As Jackie leaves for the hospital, stalker Eddie creeps ups behind her and slips into the bar. He spends the whole day there, drinking and talking to Kevin, who is none the wiser that his new patron has been having an affair with his wife for over a year. Eddie gets to hear about how amazing it is to be married to Jackie, who comes home after an overnight shift and asks Kevin what he wants for breakfast, and he even gets to see the ring Kevin bought Jacks. You can tell he’s always on the verge of saying something, but instead he just continues to drink and ignore her phone calls. Poor Eddie.

Jackie’s calling because she’s spending her first day without Eddie, and the trick he showed her to fool the Pill-O-Matrix isn’t working. That means she’s sober. On a day that seems to be pushing her to use.

First of all, Mr. Lederman is still in a coma from the overdose Zoey gave him last week. Zoey is depressed and showing her grief by wearing gray scrubs. Everyone tries to persuade her to switch back to her regular pink-with-bunnies wardrobe and, with hope, back to her cheery disposition. Zoey just wants Lederman to wake up. Though when he does, the surly film critic comes back singing the praises of "Showgirls," and Zoey’s reaction is, “I broke him.” Ah, Zoey. I’m going to miss you until next season.

Akalitus wants an official report on what happened to Lederman. Luckily for the nurses (and unluckily for her),  Akalitus gets stuck in the elevator for the entire episode. She cleans off gum, plays with her dress and imagines her interview by David Letterman.  Between this and her Tasering herself earlier in the season, I’d be surprised if Akalitus ever uses the elevator again.

Jackie continues to fend off the romantic advances of Dr. Cooper. Coop deduces that Jackie broke her own finger in an attempt to spend time with him. Get close enough for that infamous kiss. Of course, when Jackie hears this theory, she calls Coop an idiot and … kisses him again? I’ll have to trust Jackie on this one. I have no idea what she’s trying to do with Coop. Maybe she has a master plan on keeping him confused and chasing her around. Or maybe she’s just looking for a replacement for Eddie. You never know with Jacks.

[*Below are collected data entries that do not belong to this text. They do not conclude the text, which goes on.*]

-- ==== Sys2Proof/Certificates/Slice0/Obligations.lean ====
section
/-!
DEFINITION. The statements about the model, for the provers.
-/

open Sys2Proof Sys2Proof.Machine

/-! ### The machine -/

/-- A step runs the command at the front of the queue, with the queue's rest (the block's interface). -/
def Obligations.StepRunsQueueHead : Prop :=
  ∀ (c : Instr) (s : State), step (s.withPending (c :: s.pending)) = exec c s

/-- Every step answers a next state, in which nothing is left to do at the end of the event: output lines, POINT_WARN request
and owed NOTICE follow the state (R105, R163, R209; logs 9, 23, 27 for the moment at which they follow). Above all the emergency
brake line is ENERGISED exactly while armed, clear and not STABLED (R71). On an empty queue one of the part's own events that
are due runs, chosen by a free value where several are; where nothing is due, one character time of 20 microseconds passes, and
every fiftieth ends a millisecond, in which every timer runs down, every age grows and the clock advances (section 10.1, R87,
R177, R207; logs 5, 6 and 18: that a step on an empty queue is the passing of time is the model's choice). -/
def Obligations.EveryStepSettlesAndDrivesTheBrake : Prop :=
  ∀ s : State, ∃ t, step s = .next t ∧ Settled t ∧
    (t.outputs.brakeLine = true ↔
      t.emerg.armed = true ∧ t.emerg.recorded = 0 ∧ ∀ n, t.auth.record ≠ .stabled n) ∧
    (s.pending = [] →
      (ready s = [] ↔ NothingDue s) ∧
      (ready s ≠ [] → ∃ i ∈ ready s, exec i s = .next t ∨
        exec i (s.withClock { s.clock with choices := s.clock.choices + 1 }) = .next t) ∧
      (NothingDue s → Settled s →
        (s.clock.phase < 49 → (∀ p : Port, t.port p = { s.port p with wire := (s.port p).wire - 1 }) ∧
          t = { s with ports := t.ports, clock := { s.clock with phase := s.clock.phase + 1 } }) ∧
        (49 ≤ s.clock.phase → MillisecondPasses s t)))

/-- Every invariant stated below holds right after reset. -/
def Obligations.InvariantsHoldAtReset : Prop :=
  TableSound State.reset ∧ QueuesSound State.reset ∧ FifosSound State.reset ∧ LatchSound State.reset ∧
    LadderSound State.reset ∧ SoundsSound State.reset ∧ DemandSound State.reset ∧ ConsistSound State.reset ∧
    Settled State.reset

/-- Every step keeps the junction table at no more than four records with pairwise different junctions, and the overflow
junction outside it (R93). -/
def Obligations.StepKeepsTheJunctionTable : Prop :=
  ∀ s t : State, TableSound s → step s = .next t → TableSound t

/-- Every step keeps the source queues within their places without a junction twice in JR or JQ (R124, R125), and the FIFOs of
the ports, the trip event queue and the route plan within theirs (R91, R201, R204, R207). -/
def Obligations.StepKeepsQueuesAndFifos : Prop :=
  ∀ s t : State, step s = .next t → (QueuesSound s → QueuesSound t) ∧ (FifosSound s → FifosSound t)

/-- Every step keeps the latch's first source together with its set (R68), the divisor and every demand on a rung with the
divisor never below a demand (R81), and the traction demand within -100 to +100 with the adhesion cap within 10 to 100 (R58,
R61, R63). -/
def Obligations.StepKeepsLatchLadderAndDemand : Prop :=
  ∀ s t : State, step s = .next t →
    (LatchSound s → LatchSound t) ∧ (LadderSound s → LadderSound t) ∧ (DemandSound s → DemandSound t)

/-- Every step keeps every sound channel: nothing waits on a silent channel, at most three entries wait, no source is present
twice, and the waiting list stands by priority, then by age (R170 to R175). -/
def Obligations.StepKeepsSoundChannels : Prop :=
  ∀ s t : State, SoundsSound s → step s = .next t → SoundsSound t

/-- Every step keeps the role as derived, a CLAIMING or REMOTE record only while COUPLED, and a STABLED one only while SINGLE
(R18, R186, R187, R194). -/
def Obligations.StepKeepsRoleAndRecord : Prop :=
  ∀ s t : State, ConsistSound s → step s = .next t → ConsistSound t

/-- A recorded emergency source stays recorded until an EMERGENCY RESET, a consist frame, or a reset (R68, R74, R77, R78). -/
def Obligations.SourcesStayRecorded : Prop :=
  ∀ (i : Instr) (s t : State) (src : EmergencySource), exec i s = .next t →
    s.emerg.recorded.getLsbD src.bit = true →
    t.emerg.recorded.getLsbD src.bit = true ∨ (∃ e, i = .emergencyReset (endPort e) ∧ t.emerg.recorded = 0) ∨
      (∃ e tag payload, i = .consistPage e tag payload ∧ t.auth.record = .remote) ∨ i = .powerOnReset ∨ i = .lineReset

/-- An end becomes the active end only by a CLAIM from its console or by a consist frame that brings the GRANT with the running
intent's exchange number (R4, R16). -/
def Obligations.OnlyClaimsMakeActive : Prop :=
  ∀ (i : Instr) (s t : State) (e : End), exec i s = .next t → t.auth.record = .active e → s.auth.record ≠ .active e →
    i = .claim (endPort e) ∨
      ∃ c tag page first x f, i = .consistPage c tag page ∧ s.assembly = some (tag, first) ∧
        consistOf first page = some f ∧ s.auth.record = .claiming x ∧ x.claimant = e ∧
        f.answer = some (x.exchange, true)

/-- The record leaves STABLED only for DARK, at a reset or by a wake source whose level is above the threshold (R21, R22); while
it stays STABLED no demand frame is sent and the demand is kept (R20). -/
def Obligations.StabledWakesOnlyByLevel : Prop :=
  ∀ (i : Instr) (s t : State) (n : Nat), s.auth.record = .stabled n → exec i s = .next t →
    (t.auth.record = .stabled n ∧ t.shaper.demandLine = s.shaper.demandLine ∧ t.shaper.prev = s.shaper.prev ∧
        t.shaper.frames = s.shaper.frames) ∨
      (t.auth.record = .dark ∧ (i = .powerOnReset ∨ i = .lineReset ∨ ((∃ e, i = .keyOn e) ∧ n < 6) ∨
        (i = .wake .vl ∧ n < 5) ∨ ((∃ e tag payload, i = .consistPage e tag payload) ∧ n < 4) ∨
        ((i = .doorLoopOpens ∨ i = .passengerLoopOpens) ∧ n < 3) ∨
        (((∃ line, i = .stopRequestPress line) ∨ ∃ samples, i = .samplingTimerExpires samples) ∧ n < 1)))

/-- No row but the items of CONFIGURE and the power-on reset writes configuration; a line reset keeps it (R41, R89, R130, R139,
R165, R206). -/
def Obligations.OnlyConfigureWritesConfiguration : Prop :=
  ∀ (i : Instr) (s t : State), configures i = false → exec i s = .next t → SameConfiguration s t

/-- Once a demand period expiry is over, traction stands only under the permit of R57, the demand keeps the caps of R56, and
with the latch holding it is -100 with EMERG, a source set at the expiry seen by the same computation (R44, R58; log 12). With
the latch clear the demand and the dwell are those of stages A to F (R45 to R57), from an O_prev of -100 in the first
computation after a release (R59; log 38; log 48 where the dwell counter is then above 0); the overspeed flag and the adhesion
machine follow R51 and R60 to R64. -/
def Obligations.DemandObeysPermitAndLatch : Prop :=
  ∀ (closed : PerAxle Bool) (s t : State), LadderSound s → (∀ n, s.auth.record ≠ .stabled n) →
    exec (.periodUpdate closed) s = .next t →
    (0 < t.shaper.prev →
      ((∃ e, t.auth.record = .active e) ∨ (t.auth.record = .remote ∧ t.consist.state = .coupled)) ∧
      t.consist.state ≠ .conflict ∧ t.consist.state ≠ .mismatch ∧ t.pins.doorClosed = true ∧
      t.shownStop.side1 = false ∧ t.shownStop.side2 = false ∧ t.shownStop.assist = false ∧
      t.shaper.prev ≤ (100 / t.emerg.divisor : Nat) ∧ t.shaper.prev ≤ t.shaper.cap) ∧
    (t.emerg.recorded = 0 → -(t.shaper.cap : Int) ≤ t.shaper.prev) ∧
    (t.emerg.recorded ≠ 0 → t.shaper.prev = -100 ∧ t.shaper.dwell = 0 ∧ t.shaper.dwellSign = none) ∧
    ∃ f, t.shaper.demandLine = some f ∧ f.tag = s.shaper.frames ∧ f.demand = t.shaper.prev ∧
      (f.emerg = true ↔ t.emerg.recorded ≠ 0) ∧ t.shaper.frames = s.shaper.frames + 1 ∧
      (f.sand = true ↔ t.shaper.adhesion ≠ .grip) ∧
    let before : Int := if s.shaper.released = true ∧ t.emerg.recorded = 0 then -100 else s.shaper.prev
    let d := demandInputs before t
    let healthy := fun c : Axle => ∃ z o, (axleGet t.speed.axles c).health = .healthy z o
    let v := fun c : Axle => (axleGet t.speed.axles c).speed
    let motored := fun c : Axle => c = .m1 ∨ c = .m2
    let detected := (0 < before ∧ ∃ c, motored c ∧ healthy c ∧ t.speed.vRef + 15 < v c) ∨
      (before < 0 ∧ ∃ c, healthy c ∧ v c + 15 < t.speed.vRef)
    let calm := (0 < before → ∀ c, motored c → healthy c → v c < t.speed.vRef + 5) ∧
      (before < 0 → ∀ c, healthy c → t.speed.vRef < v c + 5)
    let aged := (s.shaper.history.map (· + 1)).filter fun age => decide (age < 250)
    t.shaper.rd = d.rd ∧ f.divisor = d.divisor ∧
    (t.emerg.recorded = 0 → t.shaper.prev = d.o s.shaper.dwell s.shaper.dwellSign ∧
      (t.shaper.dwell, t.shaper.dwellSign) = d.dwell s.shaper.dwell s.shaper.dwellSign) ∧
    t.shaper.overspeed = d.over ∧ f.overspeed = d.over ∧
    (d.over = true → s.shaper.overspeed = false →
      (t.vl.events.getLast?.map (·.event)) = some (.overspeed d.c d.v)) ∧
    (s.shaper.adhesion ≠ .slip → detected → t.shaper.adhesion = .slip ∧ t.shaper.calm = 0 ∧
      t.shaper.cap = max 10 (before.natAbs / 2) ∧ t.shaper.history = aged ++ [0] ∧
      ∃ n, Reported (.slip (decide (before < 0)) n) t ∧
        (0 < before → (∃ c, motored c ∧ healthy c ∧ v c = t.speed.vRef + n) ∧
          ∀ c, motored c → healthy c → v c ≤ t.speed.vRef + n) ∧
        (before < 0 → (∃ c, healthy c ∧ v c + n = t.speed.vRef) ∧
          ∀ c, healthy c → t.speed.vRef ≤ v c + n)) ∧
    (s.shaper.adhesion = .slip → t.shaper.history = aged ∧ t.shaper.cap = s.shaper.cap ∧
      (calm → s.shaper.calm < 4 → t.shaper.adhesion = .slip ∧ t.shaper.calm = s.shaper.calm + 1) ∧
      (calm → 4 ≤ s.shaper.calm → t.shaper.adhesion = .recover) ∧
      (¬ calm → t.shaper.adhesion = .slip ∧ t.shaper.calm = 0)) ∧
    (s.shaper.adhesion = .recover → ¬ detected → t.shaper.history = aged ∧
      (s.shaper.cap < 98 → t.shaper.adhesion = .recover ∧ t.shaper.cap = s.shaper.cap + 2) ∧
      (98 ≤ s.shaper.cap → t.shaper.adhesion = .grip ∧ t.shaper.cap = 100)) ∧
    (s.shaper.adhesion = .grip → ¬ detected → t.shaper.adhesion = .grip ∧ t.shaper.history = aged ∧
      t.shaper.cap = s.shaper.cap) ∧
    (3 ≤ t.shaper.history.length → s.emerg.demands.adhesion = none → t.emerg.demands.adhesion = some 2) ∧
    (t.shaper.history.length < 3 → t.emerg.demands.adhesion = none) ∧ t.shaper.released = false

/-! ### Resets -/

/-- POWER_ON_RESET and LINE_RESET leave every block at its reset value; the power-on reset sets the configuration to its
defaults, the line reset keeps it; the input lines and the queue stay as they are (the reset rule of each chapter, R164 for the
patterns; log 8). -/
def Obligations.ResetsLeaveTheResetState : Prop :=
  ∀ s : State,
    (Gives .powerOnReset s fun t => StandsReset t ∧
      (t.vl.vehicleNumber = 1 ∧ t.vl.rank = 0 ∧ t.vl.length = 450) ∧ t.speed.pulseLength = 2136 ∧
      (∀ i : Fin 4, t.speed.monitors[i] = ⟨0, .off, none, false⟩) ∧ t.sound.patterns = State.reset.sound.patterns ∧
      PatternsDefault t ∧
      (t.emerg.action = .warnOnly ∧ t.emerg.locked = false) ∧ t.wayside.levels = ⟨false, false, true⟩ ∧
      (∀ n : Fin 32, t.stop.lines[n].cls = .off ∧ t.stop.lines[n].door = 0) ∧ t.pins = s.pins ∧
      t.pending = s.pending) ∧
    (Gives .lineReset s fun t => StandsReset t ∧ SameConfiguration s t ∧ t.pins = s.pins ∧ t.pending = s.pending)

/-! ### The cab commands -/

/-- A CLAIM from an end whose key is on and whose link is UP, with no partner to ask, makes the record ACTIVE from DARK and from
PARKED at the same end: AUTHORITY_CHANGED is appended and the vigilance monitor starts anew; a lever at E sets source LEVER; a
claim by the active end changes nothing (R4, R11, R85). -/
def Obligations.ClaimTakesAuthority : Prop :=
  ∀ (e : End) (tag : Byte) (s : State), s.pins.key.get e = true → (s.port (endPort e)).link = true →
    ((s.auth.record = .dark ∨ ∃ n, s.auth.record = .parked e n) → Unpaired s →
      ((s.slot e).lever ≠ .emergency →
        Takes (endPort e) ⟨0x10, tag, []⟩ (.claim (endPort e)) s (accepted ⟨0x10, tag, []⟩ [])
          ([.record, .vigilance] ++ reporting ++ closing) fun t =>
            t.auth.record = .active e ∧ Logged [.authorityChanged ⟨.active, some e, none⟩ none] [] s t ∧
            t.emerg.running = decide (5 ≤ s.speed.vRef) ∧
            t.emerg.vigil = (if 5 ≤ s.speed.vRef ∧ (s.slot e).deadman = false then .warningHold 1500 else .quiet 0)) ∧
      ((s.slot e).lever = .emergency →
        Takes (endPort e) ⟨0x10, tag, []⟩ (.claim (endPort e)) s (accepted ⟨0x10, tag, []⟩ [])
          ([.record, .vigilance, .latch] ++ reporting ++ closing) fun t =>
            t.auth.record = .active e ∧ t.emerg.recorded.getLsbD EmergencySource.lever.bit = true)) ∧
    (s.auth.record = .active e →
      Takes (endPort e) ⟨0x10, tag, []⟩ (.claim (endPort e)) s (accepted ⟨0x10, tag, []⟩ []) [] fun _ => True)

In the background off all this, Dr. O’Hara has somehow managed to get her comatose mother transferred from London to New York and admitted to All Saints as a Jane Doe. Yeah, they must have purposefully given this story less time, so no one would have the opportunity to ask how any of that is possible. When her mother is brought to the hospital, Dr. O’Hara is desperate for Jackie’s moral support (and immoral fixing of records), but Jackie has too much going on. And seriously, smuggling a critical patient across the Atlantic is a little basic for Jackie. Call her when you have something a little bigger.

At the end of the day, Eddie shows up, drunk off Kevin’s beer and whiskey. He has his disgruntled-fired-employee moment near the nurses’ station while Jackie desperately tries to get him to leave. Before he goes, he leans in to whisper to her that he’s seen the bar and met her husband, which sends Jackie over the edge. She grabs three containers of morphine out of the Pill-O-Matrix (using her own sign-in) and downs them in an empty examination room. As she slowly drifts into another state of consciousness, she notices a rat running across the light fixture. That’s right. Last week we got the cliffhanger of Eddie watching Jackie and family through the window of the bar, this week we get a rat in the light. Doesn’t seem to carry the same weight.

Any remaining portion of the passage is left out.